Significance
Online social networks have over the last decade influenced the way people interact. Data from Twitter allow for a detailed study of the activity in online massive communities. By studying the frequency by which international brands appear on Twitter and the trade of financial securities on financial markets, we find a characteristic bursty behavior of the activity levels of Twitter users and market participants. We explain the bursty behavior by a simple model of the large-scale human behavior and quantify the correlations in the activity levels. The statistical similarity of the two social systems is an indication that the complex process underlying individual decision-making might not be very different for Twitter users and participants in financial markets.

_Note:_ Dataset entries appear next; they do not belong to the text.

/-- The combination in the terms of R170. -/
theorem cfbCombine_nextBytes_eq (E : Block → Block) (s : State) :
    cfbCombine E s.chain (nextBytes s) =
      List.zipWith (· ^^^ ·) (nextBytes s) ((E s.chain).1.take (unitTake s)) := by
  rw [cfbCombine, length_nextBytes]
  rfl

/-- BLK takes the source bytes in front (R174). -/
theorem patchBlock_val (b : Block) (x : List Byte) (h : x.length ≤ 16) : (patchBlock b x).1 = x ++ b.1.drop x.length :=
  blockOfBytes_val _ (by simp; omega)

/-- SR takes a full segment, and else stays (R172). -/
theorem cfbFeedback_val (sr : Block) (c : List Byte) :
    (cfbFeedback 16 sr c).1 = if c.length = 16 then c else sr.1 := by
  split
  · next h => exact cfbFeedback_full sr c h
  · next h => rw [cfbFeedback_partial 16 sr c h]

/-- No unit of the source moves POS past its 33 bits. -/
theorem posn_advance_of_lt (s : State) (n : Nat) (hlt : s.posn < s.len + 16) (hn : n ≤ 16) :
    (advance s n).posn = s.posn + n := posn_advance s n (by have := len_lt s; omega)

/-- Settles O27, from the state after the segment. -/
theorem encCfbSegmentStep : Obligations.EncCfbSegmentStep := by
  intro s hp hiv hlt r hs hplain hr hd x y
  have hd' := servedRange_of_region hd
  refine ⟨_, exec_run_of_ok hp ((runUnit_encCfb_segment hiv hlt).trans
    (encCfbSegment_served _ s (servedRange_of_region hs) (plainRange_of_meets _ _ _ hplain) hr hd')), ?_, ?_, ?_, ?_,
    rfl⟩
  · refine storedAt_of_served (p := s.platform) ?_ ?_
    · rw [show y.length = unitTake s by rw [← length_cfbCombine_nextBytes (Config.E s.key), cfbCombine_nextBytes_eq]; rfl]
      exact hd'
    · rw [show y = cfbCombine (Config.E s.key) s.chain (nextBytes s) from (cfbCombine_nextBytes_eq _ s).symm]
      rfl
  · show (patchBlock s.blk (nextBytes s)).1 = _
    rw [patchBlock_val _ _ (by rw [length_nextBytes, unitTake]; omega), length_nextBytes]
    rfl
  · show (cfbFeedback 16 s.chain (cfbCombine (Config.E s.key) s.chain (nextBytes s))).1 = _
    rw [cfbFeedback_val, length_cfbCombine_nextBytes, cfbCombine_nextBytes_eq]
    rfl
  · exact posn_advance_of_lt _ _ (by exact Nat.lt_add_right 16 hlt) (Nat.min_le_left _ _)

/-- Settles O28, from the state after the segment. -/
theorem decCfbSegmentStep : Obligations.DecCfbSegmentStep := by
  intro s hp hiv h16 hlt r hs hplain hr hd x y
  have hd' := servedRange_of_region hd
  have haddr : s.dst + s.posn - 16 = s.dst + (s.posn - 16) := by omega
  refine ⟨_, exec_run_of_ok hp ((runUnit_decCfb_segment hiv hlt).trans
    (decCfbSegment_served _ s (servedRange_of_region hs) (plainRange_of_meets _ _ _ hplain) hr (haddr ▸ hd'))), ?_, ?_,
    ?_, ?_, rfl⟩
  · refine storedAt_of_served (p := s.platform) ?_ ?_
    · rw [show y.length = unitTake s by rw [← length_cfbCombine_nextBytes (Config.E s.key), cfbCombine_nextBytes_eq]; rfl]
      exact hd'
    · rw [show y = cfbCombine (Config.E s.key) s.chain (nextBytes s) from (cfbCombine_nextBytes_eq _ s).symm, ← haddr]
      rfl
  · show (patchBlock s.blk (nextBytes s)).1 = _
    rw [patchBlock_val _ _ (by rw [length_nextBytes, unitTake]; omega), length_nextBytes]
    rfl
  · show (cfbFeedback 16 s.chain (nextBytes s)).1 = _
    rw [cfbFeedback_val, length_nextBytes]
    rfl
  · exact posn_advance_of_lt _ _ (by exact Nat.lt_add_right 16 hlt) (Nat.min_le_left _ _)

/-! ### Blocks of CBC -/

/-- The plaintext block of ENC_CBC at POS: the next source bytes, and in the last block its padding bytes (R204). -/
def encCbcPlain (s : State) : Block :=
  if s.posn + 16 < 16 * (s.len / 16 + 1) then blockOfBytes (nextBytes s)
  else blockOfBytes (nextBytes s ++ padBytes (padLen 16 s.len))

/-- The state after a block of ENC_CBC. -/
def afterEncCbcBlock (E : Block → Block) (s : State) : State :=
  advance
    { s with
      mem := s.mem.writeRange (s.dst + 16 + s.posn) (E (xorBlock (encCbcPlain s) s.chain)).1
      blk := encCbcPlain s
      chain := E (xorBlock (encCbcPlain s) s.chain) }
    16

theorem encCbcBlock_served (E : Block → Block) (s : State)
    (hs : servedRange s.platform (s.src + s.posn) (unitTake s))
    (hp : plainRange s.platform (s.src + s.posn) (unitTake s)) (hr : s.raced = false)
    (hd : servedRange s.platform (s.dst + 16 + s.posn) 16) :
    encCbcBlock E s = .ok () (afterEncCbcBlock E s) := by
  rw [encCbcBlock, show encCbcTake s = unitTake s from rfl, dmaRead_served _ _ _ hs hp hr, Access.bind_ok]
  change Access.bind (dmaWrite { s with blk := encCbcPlain s } _ (E (xorBlock (encCbcPlain s) s.chain)).1) _ = _
  rw [dmaWrite_served _ _ _ (by rw [length_block]; exact hd), Access.bind_ok]
  rfl
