-- ==== Sys2Proof/Machine/PortController.lean ====
section
/-! DEFINITION. The port controllers: sessions, keep-alive, PRST, the link, the request engine and the response cache
(08 R130 to R147, 10 R160 to R172). -/

namespace Sys2Proof.Machine

/-! ### Responses -/

/-- The bytes of a response, CRC included (10 section 10.7.1, R170). -/
def Response.bytes (r : Response) : List Byte :=
  let body := [r.status.code, r.tag, r.code, bit r.overrun ||| (bit r.atn <<< 1), r.epoch] ++
    byte2 r.payload.length ++ r.payload
  body ++ crcBytes body

/-- Make a response ready: OVERRUN from the pending flag, which is cleared, and the ATN mirror, as they stand
(10 R165, R166). -/
def makeReady (p : Port) (x : Cached) (s : State) : State :=
  let c := s.port p
  s.setPort p { c with
    engine := .responseReady { status := x.status, tag := x.tag, code := x.code, overrun := c.overrun,
                               atn := atn s.notify p, epoch := x.epoch, payload := x.payload }
    overrun := false }

/-- Build the response to a good frame: it carries the epoch as it stands and replaces the cache (10 R166, 08 R131). -/
def respond (p : Port) (code tag : Byte) (st : Status) (payload : List Byte) (s : State) : State :=
  let x : Cached := { status := st, tag, code, epoch := (s.port p).epoch, payload }
  makeReady p x (s.setPort p { s.port p with cache := some x })

/-- Build a BadFrame response, which leaves the cache alone (10 R163, R168). -/
def respondBad (p : Port) (code tag : Byte) (reason : BadReason) (s : State) : State :=
  makeReady p { status := .badFrame, tag, code, epoch := (s.port p).epoch, payload := [reason.code] } s

/-! ### Session -/

/-- An Attach is being carried out at the port (08 R134). -/
def PortCtl.attaching (c : PortCtl) : Bool :=
  match c.engine with
  | .executing { work := .attachNotify, .. } => true
  | .executing { work := .attachReports _ _, .. } => true
  | _ => false

/-- The timer value that a start or restart gives (08 R139): the setting, or stopped for 0. -/
def timerFor (setting : Nat) : Option Nat := if setting = 0 then none else some setting

/-- A good request frame restarts the keep-alive timer in Attached, but not while an Attach is being carried out
(08 R140). -/
def restartTimer (p : Port) (s : State) : State :=
  let c := s.port p
  if c.session = .attached ∧ ¬c.attaching then s.setPort p { c with timer := timerFor c.setting } else s

/-- The five blocks that clean up after a session (08 R142). -/
def allBlocks : List Block := [.config, .pool, .queue, .lease, .notify]

/-- Announce a session end to the five blocks (08 R142 step 3). -/
def announceEnd (p : Port) (s : State) : State :=
  sendConfig (.port p) (.sessionEnd p) <| sendPool (.port p) (.sessionEnd p) <|
    sendQueue (.port p) (.sessionEnd p) <| sendLease (.port p) (.sessionEnd p) <|
      sendNotify (.port p) (.sessionEnd p) s

/-- A session end; it finds nothing to end outside Attached (08 R142, R144). -/
def sessionEnd (p : Port) (cause : EndCause) (s : State) : State :=
  let c := s.port p
  if c.session = .attached then
    announceEnd p (s.setPort p
      { c with session := .closing, lastEnd := cause, timer := none, outstanding := allBlocks })
  else s

/-- Step 1 of carrying out an Attach (08 R134): the epoch rises, the port is Attached, and the notification unit gets
the announcement. -/
def carryAttach (p : Port) (tag : Byte) (s : State) : State :=
  let c := s.port p
  sendNotify (.port p) (.attach p) (s.setPort p
    { c with session := .attached, epoch := c.epoch + 1
             engine := .executing { code := Req.attach.code, tag, discard := false, work := .attachNotify } })

/-- The port enters Executing with a request. -/
def startExec (p : Port) (code tag : Byte) (w : Work) (s : State) : State :=
  s.setPort p { s.port p with engine := .executing { code, tag, discard := false, work := w } }

/-! ### The end of a good request frame (08 R132) -/

/-- The frame of this code is the one in reception at the port: its first byte was taken in Idle or ResponseReady, and
it is good (10 R162, R163). -/
def frameStands (p : Port) (code : Byte) (f : Frame) (s : State) : Bool :=
  (s.port p).link == .request code && (s.port p).engine == .receiving && f.payload.length ≤ Config.payloadLimit

/-- The cached response a RETRY frame matches (10 R169). -/
def retryMatch (p : Port) (code : Byte) (f : Frame) (s : State) : Option Cached :=
  match (s.port p).cache with
  | some x => if f.retry ∧ x.code = code ∧ x.tag = f.tag then some x else none
  | none => none

/-- Requests that Down and Closing do not answer NoSession (08 R132 step 4). -/
def sessionless : Req → Bool
  | .attach | .poolStatus | .portStatus => true
  | _ => false

/-- Steps 2 to 5 of 08 R132 at the end of a good frame with a known code; `carry` is step 5. -/
def takeFrame (p : Port) (r : Req) (f : Frame) (carry : State → State) (s : State) : State :=
  if frameStands p r.code f s then
    let s1 := restartTimer p (s.setPort p { s.port p with link := .none })
    match retryMatch p r.code f s with
    | some x => makeReady p x s1
    | none =>
      if (s.port p).session ≠ .attached ∧ ¬sessionless r then respond p r.code f.tag .noSession [] s1
      else carry s1
  else s

/-- Hand a request to the pool manager (08 R132 step 5). -/
def handPool (p : Port) (r : Req) (f : Frame) (s : State) : State :=
  takeFrame p r f
    (fun s => sendPool (.port p) (.request p r f.payload) (startExec p r.code f.tag .owner s)) s

/-- Hand a request to the lease manager. -/
def handLease (p : Port) (r : Req) (f : Frame) (s : State) : State :=
  takeFrame p r f
    (fun s => sendLease (.port p) (.request p r f.payload) (startExec p r.code f.tag .owner s)) s

/-- Hand a request to the notification unit. -/
def handNotify (p : Port) (r : Req) (f : Frame) (s : State) : State :=
  takeFrame p r f
    (fun s => sendNotify (.port p) (.request p r f.payload) (startExec p r.code f.tag .owner s)) s

/-- Hand a request to the configuration unit. -/
def handConfig (p : Port) (r : Req) (f : Frame) (s : State) : State :=
  takeFrame p r f
    (fun s => sendConfig (.port p) (.request p r f.payload) (startExec p r.code f.tag .owner s)) s

/-- Hand a request to the queue engine. -/
def handQueue (p : Port) (r : Req) (f : Frame) (s : State) : State :=
  takeFrame p r f
    (fun s => sendQueue (.port p) (.request p r f.payload) (startExec p r.code f.tag .owner s)) s

/-! ### ATTACH, DETACH, NOP -/

/-- Attach: Range for a payload, carried out in Down, held in Closing, and in Attached held behind the session end it
causes (08 R134 to R136). -/
def attachFrame (p : Port) (f : Frame) (s : State) : State :=
  takeFrame p .attach f (fun s =>
    if f.payload ≠ [] then respond p Req.attach.code f.tag .range [] s
    else match (s.port p).session with
      | .down => carryAttach p f.tag s
      | .attached => sessionEnd p .reattach (startExec p Req.attach.code f.tag .heldAttach s)
      | .closing => startExec p Req.attach.code f.tag .heldAttach s) s

/-- ATTACH. -/
def execAttach (p : Port) (f : Frame) (s : State) : Host.Outcome State Fault Refusal := .next (attachFrame p f s)

/-- DETACH (08 R137). -/
def execDetach (p : Port) (f : Frame) (s : State) : Host.Outcome State Fault Refusal :=
  .next (takeFrame p .detach f (fun s =>
    if f.payload ≠ [] then respond p Req.detach.code f.tag .range [] s
    else sessionEnd p .detach (startExec p Req.detach.code f.tag .detach s)) s)

/-- NOP (08 R138). -/
def execNop (p : Port) (f : Frame) (s : State) : Host.Outcome State Fault Refusal :=
  .next (takeFrame p .nop f (fun s =>
    respond p Req.nop.code f.tag (if f.payload ≠ [] then .range else .ok) [] s) s)

/-! ### Other frames -/

/-- The tag byte of the bytes received, 0x00 where there is none (10 R163). -/
def tagOf (bytes : List Byte) : Byte := bytes.getD 1 0

/-- BAD_FRAME (10 R163): a frame begun in Idle or ResponseReady is answered BadFrame with the first reason found. -/
def execBadFrame (p : Port) (bytes : List Byte) (s : State) : Host.Outcome State Fault Refusal :=
  .next (
    if (s.port p).link = .request (bytes.getD 0 0) ∧ (s.port p).engine = .receiving ∧ bytes ≠ [] then
      match judgeFrame bytes with
      | .inl reason =>
        respondBad p (bytes.getD 0 0) (tagOf bytes) reason (s.setPort p { s.port p with link := .none })
      | .inr _ => s
    else s)

/-- UNKNOWN_REQUEST (10 R164): RETRY is matched first (08 R132 step 2); the response replaces the cache. -/
def execUnknownRequest (p : Port) (code : Byte) (f : Frame) (s : State) : Host.Outcome State Fault Refusal :=
  .next (
    if frameStands p code f s ∧ ¬knownCode code then
      let s1 := restartTimer p (s.setPort p { s.port p with link := .none })
      match retryMatch p code f s with
      | some x => makeReady p x s1
      | none => respond p code f.tag .unknownRequest [] s1
    else s)

/-- OVERRUN_FRAME (10 R165): the frame is discarded and the pending flag set; a good one restarts the timer
(08 R140). -/
def execOverrunFrame (p : Port) (bytes : List Byte) (s : State) : Host.Outcome State Fault Refusal :=
  .next (
    if (s.port p).link = .overrun then
      let s1 := s.setPort p { s.port p with link := .none, overrun := true }
      if isBad bytes then s1 else restartTimer p s1
    else s)

/-- The presence byte: 0xA5 in ResponseReady, else the not-ready byte (10 R160). -/
def presence (ready : Bool) : Byte := if ready then 0xA5 else 0x00

/-- The link ignores transactions while PRST is asserted or RESET is low (10 R160, 08 R146). -/
def linkIgnored (p : Port) (s : State) : Bool := s.resetLow || (s.port p).prst

/-- The assertion of SEL at a port (10 R160): the presence byte is decided by the state of the engine at this moment.
Under PRST or RESET no transaction begins and the not-ready byte is shifted out (08 R146). While a transaction is open the
command stands for nothing (DESIGN CHOICE, assumption 30). -/
def assertSel (p : Port) (s : State) : State :=
  let c := s.port p
  if c.link ≠ .none then s
  else if linkIgnored p s then s.setPort p { c with shifted := [presence false] }
  else s.setPort p { c with link := .selected (rdy c), shifted := [presence (rdy c)] }

/-- The first byte of a request transaction has been clocked (10 R162, R165): Receiving from Idle or ResponseReady, whose
response is discarded, and an overrun frame in Executing, by the state of the engine at this byte. The byte 0x00 begins a
response read instead (10 R160). -/
def firstByte (p : Port) (code : Byte) (s : State) : State :=
  let c := s.port p
  if code = 0 ∨ linkIgnored p s then s
  else match c.link, c.engine with
    | .selected _, .executing _ => s.setPort p { c with link := .overrun }
    | .selected _, _ => s.setPort p { c with engine := .receiving, link := .request code }
    | _, _ => s

/-- REQUEST_FIRST_BYTE (10 R160, R162, R165). -/
def execRequestFirstByte (p : Port) (h : FirstStep) (s : State) : Host.Outcome State Fault Refusal :=
  .next (match h with
    | .select => assertSel p s
    | .byte code => firstByte p code s)

/-- SEL is deasserted in a response read, or before a whole first byte, which changes no state but that of the link
(10 R160, R167): the response bytes follow the presence byte, then filler, and the read is completed when every byte of
the response has been shifted out. -/
def endRead (p : Port) (n : Nat) (s : State) : State :=
  let c := s.port p
  match c.link, c.engine with
  | .selected _, _ => s.setPort p { c with link := .none }
  | .reading true, .responseReady r =>
    s.setPort p { c with
      link := .none
      shifted := presence true :: (r.bytes.take n ++ List.replicate (n - r.bytes.length) 0xFF)
      engine := if r.bytes.length ≤ n then .idle else c.engine }
  | .reading _, _ => s.setPort p { c with link := .none, shifted := presence false :: List.replicate n 0xFF }
  | _, _ => s

/-- RESPONSE_READ (10 R160, R167): the first byte 0x00 makes the transaction a response read, with the presence that the
assertion of SEL decided. -/
def execResponseRead (p : Port) (h : ReadStep) (s : State) : Host.Outcome State Fault Refusal :=
  .next (match h with
    | .select => assertSel p s
    | .firstByte =>
      match (s.port p).link with
      | .selected b => if linkIgnored p s then s else s.setPort p { s.port p with link := .reading b }
      | _ => s
    | .deselect n => endRead p n s)

/-- The byte MISO carries at place `n` of the transaction under SEL (10 R160, R167): the presence byte, then the bytes of
the response that is read, and filler 0xFF past them and in every other transaction. -/
def PortCtl.miso (c : PortCtl) : Nat → Byte
  | 0 => c.shifted.headD (presence false)
  | n + 1 =>
    match c.link, c.engine with
    | .reading true, .responseReady r => r.bytes.getD n 0xFF
    | _, _ => 0xFF

/-! ### Owners' answers (08 R133) -/

/-- The fields of a PortStatus or PoolStatus part (11 R173, R175); the widths are DEDUCED from 10 R171
(assumption 26). -/
def StatusPart.bytes : StatusPart → List Byte
  | .controller se ep le st re => [se.code, ep, le.code] ++ byte2 st ++ byte2 re
  | .poolPort ch re li sl => byte2 ch ++ byte2 re ++ byte2 li ++
    match sl with
    | .empty => [0, 0xFF] ++ byte2 0 ++ byte2 0
    | .filling a => [1, BitVec.ofNat 8 a.queue.val] ++ byte2 a.length ++ byte2 a.fill
  | .leases es => byte1 es.length ++ es.flatMap fun e => byte1 e.1 ++ byte1 e.2.1.val ++ byte2 e.2.2
  | .notes n => byte1 n
  | .claim h => [bit h]
  | .poolCounts fr sh us _ => byte2 fr ++ byte2 sh ++ byte2 us
  | .timeBase t => byte4 t
  | .misfit => []

/-- Where a part stands in its report (11 R173, R175). -/
def StatusPart.rank : StatusPart → Nat
  | .controller _ _ _ _ _ => 0 | .poolPort _ _ _ _ => 1 | .leases _ => 2 | .notes _ => 3 | .claim _ => 4
  | .poolCounts _ _ _ _ => 5 | .timeBase _ => 6 | .misfit => 7

/-- The pool state field, which ends a PoolStatus report (11 R173). -/
def StatusPart.tail : StatusPart → List Byte
  | .poolCounts _ _ _ re => [bit re]
  | _ => []

/-- The payload of a status report: the parts in the order of 11 R173 and R175. -/
def reportBytes (parts : List StatusPart) : List Byte :=
  ((List.range 7).flatMap fun k => (parts.filter (·.rank = k)).flatMap StatusPart.bytes) ++
    parts.flatMap StatusPart.tail

/-- The status and payload that the parts of a status request make: Range where a taker found a misfit (10 R164). -/
def statusAnswer (parts : List StatusPart) : Status × List Byte :=
  if .misfit ∈ parts then (.range, []) else (.ok, reportBytes parts)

Keywords: social networks, statistical mechanics, extreme events
Abstract
Using empirical data from a social media site (Twitter) and on trading volumes of financial securities, we analyze the correlated human activity in massive social organizations. The activity, typically excited by real-world events and measured by the occurrence rate of international brand names and trading volumes, is characterized by intermittent fluctuations with bursts of high activity separated by quiescent periods. These fluctuations are broadly distributed with an inverse cubic tail and have long-range temporal correlations with a power spectrum. We describe the activity by a stochastic point process and derive the distribution of activity levels from the corresponding stochastic differential equation. The distribution and the corresponding power spectrum are fully consistent with the empirical observations.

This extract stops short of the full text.